Once the line containing "unfold encLVL; omega" is found, retype it and each line after it through the last entry below, word for word, and nothing else.
= Beginning of Section =
-- ==== Sys2Proof/Laws/PerInstr.lean ====
section
/-! SUPPORT. Facts about each instruction as syntax: the family `WordFits`, that the word of a well-formed instruction has
32 bits. -/

namespace Sys2Proof.Laws.WordFits

/-- The word of a well-formed instruction, where it has one, is one of 32 bits (R84). -/
def Statement (i : Instr) : Prop := wellFormed i = true → ∀ w, encode i = some w → w < 2 ^ 32

theorem encGuard_lt (g : Guard) (h : g.wf = true) : encGuard g < 16 := by
  cases g with
  | always => decide
  | pred n k => cases n <;> simp_all [Guard.wf, encGuard] <;> omega
theorem encVVV_lt {maj d a b fn : Nat} {g : Guard} (hg : g.wf = true) (hm : maj < 64) (hd : d < 64) (ha : a < 64) (hb : b < 64)
    (hf : fn < 16) : encVVV maj g d a b fn < 2 ^ 32 := by
  have := encGuard_lt g hg
  unfold encVVV; omega
theorem encVVI_lt {maj d a imm : Nat} {g : Guard} (hg : g.wf = true) (hm : maj < 64) (hd : d < 64) (ha : a < 64) (hi : imm < 1024) :
    encVVI maj g d a imm < 2 ^ 32 := by
  have := encGuard_lt g hg
  unfold encVVI; omega
theorem encVI16_lt {maj d imm : Nat} {g : Guard} (hg : g.wf = true) (hm : maj < 64) (hd : d < 64) (hi : imm < 65536) :
    encVI16 maj g d imm < 2 ^ 32 := by
  have := encGuard_lt g hg
  unfold encVI16; omega
theorem encLVL_lt {maj lvl x y fn ord : Nat} {g : Guard} (hg : g.wf = true) (hm : maj < 64) (hl : lvl < 8) (hx : x < 64) (hy : y < 64)
    (hf : fn < 16) (ho : ord < 8) : encLVL maj g lvl x y fn ord < 2 ^ 32 := by
  have := encGuard_lt g hg
  unfold encLVL; omega
theorem encSYS_lt {maj d a sel fn : Nat} {g : Guard} (hg : g.wf = true) (hm : maj < 64) (hd : d < 64) (ha : a < 64) (hs : sel < 256)
    (hf : fn < 4) : encSYS maj g d a sel fn < 2 ^ 32 := by
  have := encGuard_lt g hg
  unfold encSYS; omega
theorem encHNT_lt {kind payload : Nat} (hk : kind < 4) (hp : payload < 2 ^ 24) : encHNT kind payload < 2 ^ 32 := by
  unfold encHNT; omega
theorem unsignedOf_lt {n : Nat} (i : Int) (h : 0 < n) : unsignedOf n i < n := by
  have := Int.emod_nonneg i (b := (n : Int)) (by omega)
  have := Int.emod_lt_of_pos i (b := (n : Int)) (by omega)
  unfold unsignedOf; omega
theorem toNat_lt (b : Bool) : b.toNat < 2 := by cases b <;> decide
theorem size_lt (c : Size) : c.code < 4 := by cases c <;> decide
theorem iCond_lt (c : ICond) : c.code < 10 := by cases c <;> decide
theorem fCond_lt (c : FCond) : c.code < 8 := by cases c <;> decide
theorem gCond_lt (c : GCond) : c.code < 4 := by cases c <;> decide
theorem tSpace_lt (c : TSpace) : c.code < 3 := by cases c <;> decide
theorem atomOp_lt (c : AtomOp) : c.code < 10 := by cases c <;> decide
theorem cacheOp_lt (c : CacheOp) : c.code < 3 := by cases c <;> decide
theorem cClass_lt (c : CClass) : c.code < 5 := by cases c <;> decide
theorem redOp_lt (c : RedOp) : c.code < 9 := by cases c <;> decide
theorem collOp_lt (c : CollOp) : c.code < 5 := by cases c <;> decide
theorem hScope_lt (c : HScope) : c.code < 3 := by cases c <;> decide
= End of Section =
RESPONSE:
  unfold encLVL; omega
theorem encSYS_lt {maj d a sel fn : Nat} {g : Guard} (hg : g.wf = true) (hm : maj < 64) (hd : d < 64) (ha : a < 64) (hs : sel < 256)
    (hf : fn < 4) : encSYS maj g d a sel fn < 2 ^ 32 := by
  have := encGuard_lt g hg
  unfold encSYS; omega
theorem encHNT_lt {kind payload : Nat} (hk : kind < 4) (hp : payload < 2 ^ 24) : encHNT kind payload < 2 ^ 32 := by
  unfold encHNT; omega
theorem unsignedOf_lt {n : Nat} (i : Int) (h : 0 < n) : unsignedOf n i < n := by
  have := Int.emod_nonneg i (b := (n : Int)) (by omega)
  have := Int.emod_lt_of_pos i (b := (n : Int)) (by omega)
  unfold unsignedOf; omega
theorem toNat_lt (b : Bool) : b.toNat < 2 := by cases b <;> decide
theorem size_lt (c : Size) : c.code < 4 := by cases c <;> decide
theorem iCond_lt (c : ICond) : c.code < 10 := by cases c <;> decide
theorem fCond_lt (c : FCond) : c.code < 8 := by cases c <;> decide
theorem gCond_lt (c : GCond) : c.code < 4 := by cases c <;> decide
theorem tSpace_lt (c : TSpace) : c.code < 3 := by cases c <;> decide
theorem atomOp_lt (c : AtomOp) : c.code < 10 := by cases c <;> decide
theorem cacheOp_lt (c : CacheOp) : c.code < 3 := by cases c <;> decide
theorem cClass_lt (c : CClass) : c.code < 5 := by cases c <;> decide
theorem redOp_lt (c : RedOp) : c.code < 9 := by cases c <;> decide
theorem collOp_lt (c : CollOp) : c.code < 5 := by cases c <;> decide
theorem hScope_lt (c : HScope) : c.code < 3 := by cases c <;> decide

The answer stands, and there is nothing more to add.